__EXERCISE DETAILS__: Each line in the records below, from the one that contains "(max (if s.cs.level" to the one that contains "unfold Link.floorGiven; cases", should be reproduced exactly, the first and last included.

*** Begin section ***

theorem livenessDeadline_other {r : RuIx} (other : (s.ru r).state ≠ .alive) : livenessDeadline r s = s := by
  unfold livenessDeadline
  dsimp only
  split
  · next alive _ => exact absurd alive other
  · rfl

end

/-! ### The hand-over (R160, R161, R165) -/

/-- The grace timer after a hand-over: as it was with no switch, loaded by one to none, stopped by one to a link
(R160). -/
def graceAfter (switched : Option (Option LinkIx)) (s : State) : Option Time :=
  match switched with
  | none => s.cs.grace
  | some (some _) => none
  | some none => if s.cs.graceTime = 0 then none else some (timeAfter s.me.clock (s.cs.graceTime * 1000000))

theorem graceAfter_eq (switched : Option (Option LinkIx)) (s : State) :
    (switched.elim s fun new => graceAtSwitch new s)
      = { s with cs := { s.cs with grace := graceAfter switched s } } := by
  rcases switched with _ | _ | k <;> rfl

/-- Settles O50: the round entry by entry, each deadline at its time, before it and when it does not run, and the
hand-over by the timer it leaves and whether the level changes. -/
theorem coverageDeadlinesAct : Obligations.CoverageDeadlinesAct := by
  intro s free
  have beats : exec .heartbeatTime s = .next (heartbeatTime s) := congrArg _ (unlessHeld_of_free s _ free)
  have expires : exec .graceExpiry s = .next (graceExpiry s) := congrArg _ (unlessHeld_of_free s _ free)
  have dies (r : RuIx) : exec (.livenessDeadline r) s = .next (livenessDeadline r s) :=
    congrArg _ (unlessHeld_of_free s _ free)
  rw [beats, expires]
  refine ⟨round_ru s, round_queue s, fun reached => congrArg _ (heartbeatTime_reached reached),
    fun early => congrArg _ (heartbeatTime_early early), fun g running => ?_,
    fun stopped => congrArg _ (graceExpiry_stopped stopped), fun r d alive running => ?_,
    fun r other => (dies r).trans (congrArg _ (livenessDeadline_other other)), fun gateChanged switched => ?_⟩
  · intro s' level
    have gives : levelOf s' = level := by
      rw [levelOf_eq]
      simp only [level, s', and_true]; rfl
    refine ⟨fun reached same => ?_, fun reached changes => ?_,
      fun early => congrArg _ (graceExpiry_early running early)⟩
    · rw [graceExpiry_reached running reached, if_pos (gives.trans same)]
    · have changes : levelOf s' ≠ s'.cs.level := gives ▸ changes
      rw [graceExpiry_reached running reached, if_neg changes, recomputeLevel_of_ne changes, gives]
      rfl
  · rw [dies]
    exact ⟨fun reached => congrArg _ (livenessDeadline_reached alive running reached),
      fun early => congrArg _ (livenessDeadline_early alive running early)⟩
  · intro grace timed level raised levelled
    have gives : levelOf timed = level := levelOf_eq timed
    have recomputes : recomputeLevel timed = levelled := by
      by_cases same : level = s.cs.level
      · rw [recomputeLevel_of_eq (gives.trans same)]
        exact (if_pos same).symm
      · rw [recomputeLevel_of_ne (s := timed) (gives ▸ same), gives]
        exact (if_neg same).symm
    have left : (switched.elim s fun new => graceAtSwitch new s) = timed := graceAfter_eq switched s
    rw [csHandover_eq, left, gives, recomputes]

end Sys2Proof.Machine
end

section
/-! Write Radio Unit and Set Floor (R11, R164, R167). -/

namespace Sys2Proof.Machine

/-- C0 to C3 are coded 0 to 3. -/
theorem readCellPort_iff (b : Byte) (p : Fin 4) : readCellPort b = some p ↔ b.toNat = p.val := by
  have := p.isLt
  unfold readCellPort readPort
  by_cases cell : b.toNat < 4
  · simp [cell, Fin.ext_iff]
  · by_cases shore : b.toNat - 4 < 4
    · simp [cell, shore]; omega
    · simp [cell, shore]; omega

section
variable {s : State} {a : RuArgs}

theorem writeRadioUnit_taken {r : RuIx} {configured : Bool} {port : Fin 4} (index : a.index.toNat = r.val)
    (code : readYesNo a.configured = some configured) (cell : a.cellPort.toNat = port.val) :
    let u := writtenRu (s.ru r) configured port a.addr
    writeRadioUnit a s = (.ok (ruItems u), s.setRu r u) := by
  simp only [writeRadioUnit, inRange_of_eq r index, code, (readCellPort_iff _ _).mpr cell]

theorem writeRadioUnit_refused (bad : 15 < a.index.toNat ∨ 1 < a.configured.toNat ∨ 3 < a.cellPort.toNat) :
    writeRadioUnit a s = (.refuse .badArgument, s) := by
  unfold writeRadioUnit
  split
  · next r configured port index code cell =>
    have index := (inRange_eq_some r).mp index
    have code := (readYesNo_iff _ _).mp code
    have cell := (readCellPort_iff _ _).mp cell
    have : a.configured.toNat ≤ 1 := by rw [code]; split <;> decide
    omega
  · rfl

/-- The largest of the three floors, each as R11 words it. -/
theorem floorOf_eq (s : State) : floorOf s
    = max (match s.active with
        | none => 0
        | some k =>
          if (s.link k).health = .up then (s.link k).cfg.upFloor
          else if (s.link k).health = .impaired then (s.link k).cfg.impairedFloor else 0)
      (max (if s.cs.level = .limited then s.cs.limitedFloor else 0) s.cs.hostFloor) := by
  have link (k : LinkIx) : (s.link k).floorGiven = if (s.link k).health = .up then (s.link k).cfg.upFloor
      else if (s.link k).health = .impaired then (s.link k).cfg.impairedFloor else 0 := by
    unfold Link.floorGiven; cases (s.link k).health <;> rfl
  have coverage : coverageFloor s = if s.cs.level = .limited then s.cs.limitedFloor else 0 := by
    unfold coverageFloor; cases s.cs.level <;> rfl
  rw [floorOf, coverage]
  cases active : s.active with
  | none => rw [linkFloor_of_blackout active]
  | some k => rw [linkFloor_of_active active, link]

theorem setFloor_taken {b : Byte} {f : Floor} (code : b.toNat = f.val) :
    let t : State := { s with cs := { s.cs with hostFloor := f } }
    setFloor b s
      = (.ok (items [byte f.val, byte (floorOf t).val]), { t with tc := { t.tc with floor := floorOf t } }) := by
  simp only [setFloor, inRange_of_eq f code]
  rfl

theorem setFloor_refused {b : Byte} (bad : 7 < b.toNat) : setFloor b s = (.refuse .badArgument, s) := by
  simp only [setFloor, inRange_of_le bad]
  rfl

end
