-- ==== Sys2Proof/Laws/Exec.lean ====
section
/-! SUPPORT. What exec can answer, said once: `ExecCase` lists every way an instruction ends. -/

namespace Sys2Proof.Machine

/-- An instruction that is one ALU operation, and which. -/
inductive AluInstr : Instr → AluOp → Byte → Byte → Prop where
  | mul (ra rb) : AluInstr (.mul ra rb) .mul ra rb
  | cmp (ra rb) : AluInstr (.cmp ra rb) .cmp ra rb
  | add (ra rb) : AluInstr (.add ra rb) .add ra rb
  | sub (ra rb) : AluInstr (.sub ra rb) .sub ra rb
  | and (ra rb) : AluInstr (.and ra rb) .and ra rb
  | or (ra rb) : AluInstr (.or ra rb) .or ra rb
  | xor (ra rb) : AluInstr (.xor ra rb) .xor ra rb
  | shl (ra rb) : AluInstr (.shl ra rb) .shl ra rb
  | shr (ra rb) : AluInstr (.shr ra rb) .shr ra rb

/-- The ways an instruction run in `s` can end in `t`. -/
inductive ExecCase (s : State) : Instr → State → Prop where
  | badReg (i b) (h : i.firstBadReg = some b) : ExecCase s i (s.setStatus (.failed (.registerIndexFault b s.pc)))
  | unsupported (i op ra rb) (h : AluInstr i op ra rb) (hu : op.supported s.params.aluExt = false) :
    ExecCase s i (s.setStatus (.failed (.unsupportedOperation op)))
  | alu (i op) (a b : Reg) (h : AluInstr i op a.byte b.byte) (hs : op.supported s.params.aluExt = true) :
    ExecCase s i
      (((s.writeResult a (op.value (s.reg a) (s.reg b))).writeEq (op.eqPort (s.reg a) (s.reg b))).advance 3)
  | hlt : ExecCase s .hlt (s.setStatus .halted)
  | push (a : Reg) : ExecCase s (.push a.byte)
      (((s.setReg spReg s.pushAddr).memWrite s.pushAddr ((s.setReg spReg s.pushAddr).reg a)).advance 2)
  | pop (a : Reg) : ExecCase s (.pop a.byte)
      (((s.setReg a (s.memRead (s.reg spReg))).setReg spReg
        ((s.setReg a (s.memRead (s.reg spReg))).reg spReg + 1)).advance 2)
  | prn (a : Reg) : ExecCase s (.prn a.byte) ((s.emit (s.reg a)).advance 2)
  | jump (i) (a : Reg)
    (h : i = .jmp a.byte ∨ (i = .jeq a.byte ∧ s.flagE = true) ∨ (i = .jne a.byte ∧ s.flagE = false)) :
    ExecCase s i (s.setPc (s.reg a))
  | fall (i) (a : Reg) (h : (i = .jeq a.byte ∧ s.flagE = false) ∨ (i = .jne a.byte ∧ s.flagE = true)) :
    ExecCase s i (s.advance 2)
  | ldi (a : Reg) (imm) : ExecCase s (.ldi a.byte imm) ((s.setReg a imm).advance 3)

theorem firstBadReg_left {i : Instr} {x : Byte} {l : List Byte} (hl : i.regOperands = x :: l) (h : 7 < x.toNat) :
    i.firstBadReg = some x := by simp [Instr.firstBadReg, hl, regByteOk_bad h]

theorem firstBadReg_right {i : Instr} {a : Reg} {y : Byte} (hl : i.regOperands = [a.byte, y]) (h : 7 < y.toNat) :
    i.firstBadReg = some y := by simp [Instr.firstBadReg, hl, regByteOk_bad h]

/-- Every ALU instruction ends in one of its cases. -/
theorem execAlu_case {i : Instr} {op : AluOp} {ra rb : Byte} (hi : AluInstr i op ra rb) (s : State) :
    ∃ t, execAlu op ra rb s = .next t ∧ ExecCase s i t := by
  have hl : i.regOperands = [ra, rb] := by cases hi <;> rfl
  rcases byte_cases ra with ⟨a, rfl⟩ | h
  · rcases byte_cases rb with ⟨b, rfl⟩ | h
    · cases hs : op.supported s.params.aluExt with
      | true => exact ⟨_, execAlu_supported hs a b, .alu i op a b hi hs⟩
      | false => exact ⟨_, execAlu_unsupported hs a b, .unsupported i op _ _ hi hs⟩
    · exact ⟨_, execAlu_bad_right a h op s, .badReg i rb (firstBadReg_right hl h)⟩
  · exact ⟨_, execAlu_bad_left h op rb s, .badReg i ra (firstBadReg_left hl h)⟩

/-- An instruction with one register operand ends as its continuation does, or in RegisterIndexFault. -/
theorem withReg_case {i : Instr} {ra : Byte} {l : List Byte} (hl : i.regOperands = ra :: l) (s : State)
    (k : Reg → State) (hk : ∀ a : Reg, ra = a.byte → ExecCase s i (k a)) :
    ∃ t, withReg ra s (fun a => .next (k a)) = .next t ∧ ExecCase s i t := by
  rcases byte_cases ra with ⟨a, rfl⟩ | h
  · exact ⟨k a, withReg_byte .., hk a rfl⟩
  · exact ⟨_, withReg_bad h .., .badReg i ra (firstBadReg_left hl h)⟩

/-- A jump that is taken sets pc to its register, one that is not falls through, and either checks the register first. -/
theorem jumpIf_case {i : Instr} {ra : Byte} (taken : Bool) (s : State) (hl : i.regOperands = [ra])
    (ht : ∀ a : Reg, ra = a.byte → taken = true → ExecCase s i (s.setPc (s.reg a)))
    (hf : ∀ a : Reg, ra = a.byte → taken = false → ExecCase s i (s.advance 2)) :
    ∃ t, jumpIf taken ra s = .next t ∧ ExecCase s i t := by
  refine withReg_case hl s (fun a => if taken then s.setPc (s.reg a) else s.advance 2) fun a ha => ?_
  cases taken with
  | true => exact ht a ha rfl
  | false => exact hf a ha rfl

/-- exec always answers a next state, and in one of the listed ways. -/
theorem exec_case (i : Instr) (s : State) : ∃ t, exec i s = .next t ∧ ExecCase s i t := by
  cases i with
  | hlt => exact ⟨_, rfl, .hlt⟩
  | push ra => exact withReg_case rfl s _ (by rintro a rfl; exact .push a)
  | pop ra => exact withReg_case rfl s _ (by rintro a rfl; exact .pop a)
  | prn ra => exact withReg_case rfl s _ (by rintro a rfl; exact .prn a)
  | jmp ra => exact jumpIf_case true s rfl (by rintro a rfl _; exact .jump _ a (.inl rfl)) (by rintro a _ h; cases h)
  | jeq ra =>
    exact jumpIf_case _ s rfl (by rintro a rfl h; exact .jump _ a (.inr (.inl ⟨rfl, h⟩)))
      (by rintro a rfl h; exact .fall _ a (.inl ⟨rfl, h⟩))
  | jne ra =>
    exact jumpIf_case _ s rfl (by rintro a rfl h; exact .jump _ a (.inr (.inr ⟨rfl, by simpa using h⟩)))
      (by rintro a rfl h; exact .fall _ a (.inr ⟨rfl, by simpa using h⟩))
  | ldi ra imm => exact withReg_case rfl s _ (by rintro a rfl; exact .ldi a imm)
  | mul ra rb => exact execAlu_case (.mul ra rb) s
  | cmp ra rb => exact execAlu_case (.cmp ra rb) s
  | add ra rb => exact execAlu_case (.add ra rb) s
  | sub ra rb => exact execAlu_case (.sub ra rb) s
  | and ra rb => exact execAlu_case (.and ra rb) s
  | or ra rb => exact execAlu_case (.or ra rb) s
  | xor ra rb => exact execAlu_case (.xor ra rb) s
  | shl ra rb => exact execAlu_case (.shl ra rb) s
  | shr ra rb => exact execAlu_case (.shr ra rb) s

/-- The inversion of exec. -/
theorem exec_inv {i : Instr} {s t : State} (h : exec i s = .next t) : ExecCase s i t := by
  obtain ⟨u, hu, hc⟩ := exec_case i s
  rw [h] at hu
  cases hu
  exact hc

/-- An instruction the machine decoded passes the ALU an operator it has. -/
theorem supported_of_decoded {i : Instr} {op : AluOp} {ra rb : Byte} (hi : AluInstr i op ra rb) {ext : Bool}
    (h : (ext || !i.mnemonic.isExt) = true) : op.supported ext = true := by
  cases hi <;> first | rfl | (simp only [Instr.mnemonic, Mnemonic.isExt, Bool.not_true, Bool.or_false] at h; exact h)

/-- The inversion of step: it ran the decoded instruction, which passed the ALU only operators the machine has, or it took
IllegalInstruction. -/
theorem step_inv {s t : State} (h : step s = .next t) :
    s.status = .running ∧
      ((∃ i, decode s.params.opcodes s.params.aluExt s.fetch = .ok i ∧ exec i s = .next t ∧ ExecCase s i t ∧
          ∀ op ra rb, AluInstr i op ra rb → op.supported s.params.aluExt = true) ∨
        (decode s.params.opcodes s.params.aluExt s.fetch = .illegalOpcode (s.memRead s.pc) ∧
          t = s.setStatus (.failed (.illegalInstruction (s.memRead s.pc) s.pc)))) := by
  rcases step_cases s with ⟨hr, i, hd, hs⟩ | ⟨hr, ir, hd, hs⟩ | ⟨hr, hs⟩
  · rw [hs] at h
    exact ⟨hr, .inl ⟨i, hd, h, exec_inv h, fun op ra rb hi => supported_of_decoded hi (decode_ok_mnemonic hd).2.1⟩⟩
  · rw [hs] at h
    rcases decode_cases s.params.opcodes s.params.aluExt s.fetch with ⟨k, -, hd'⟩ | ⟨-, hd'⟩
    · rw [hd] at hd'; cases hd'
    · rw [hd] at hd'; cases hd'
      cases h
      exact ⟨hr, .inr ⟨hd, rfl⟩⟩
  · rw [hs] at h; cases h

end Sys2Proof.Machine
end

*** End section ***

__SOLUTION FOR THIS EXERCISE__:
      (max (if s.cs.level = .limited then s.cs.limitedFloor else 0) s.cs.hostFloor) := by
  have link (k : LinkIx) : (s.link k).floorGiven = if (s.link k).health = .up then (s.link k).cfg.upFloor
      else if (s.link k).health = .impaired then (s.link k).cfg.impairedFloor else 0 := by
    unfold Link.floorGiven; cases (s.link k).health <;> rfl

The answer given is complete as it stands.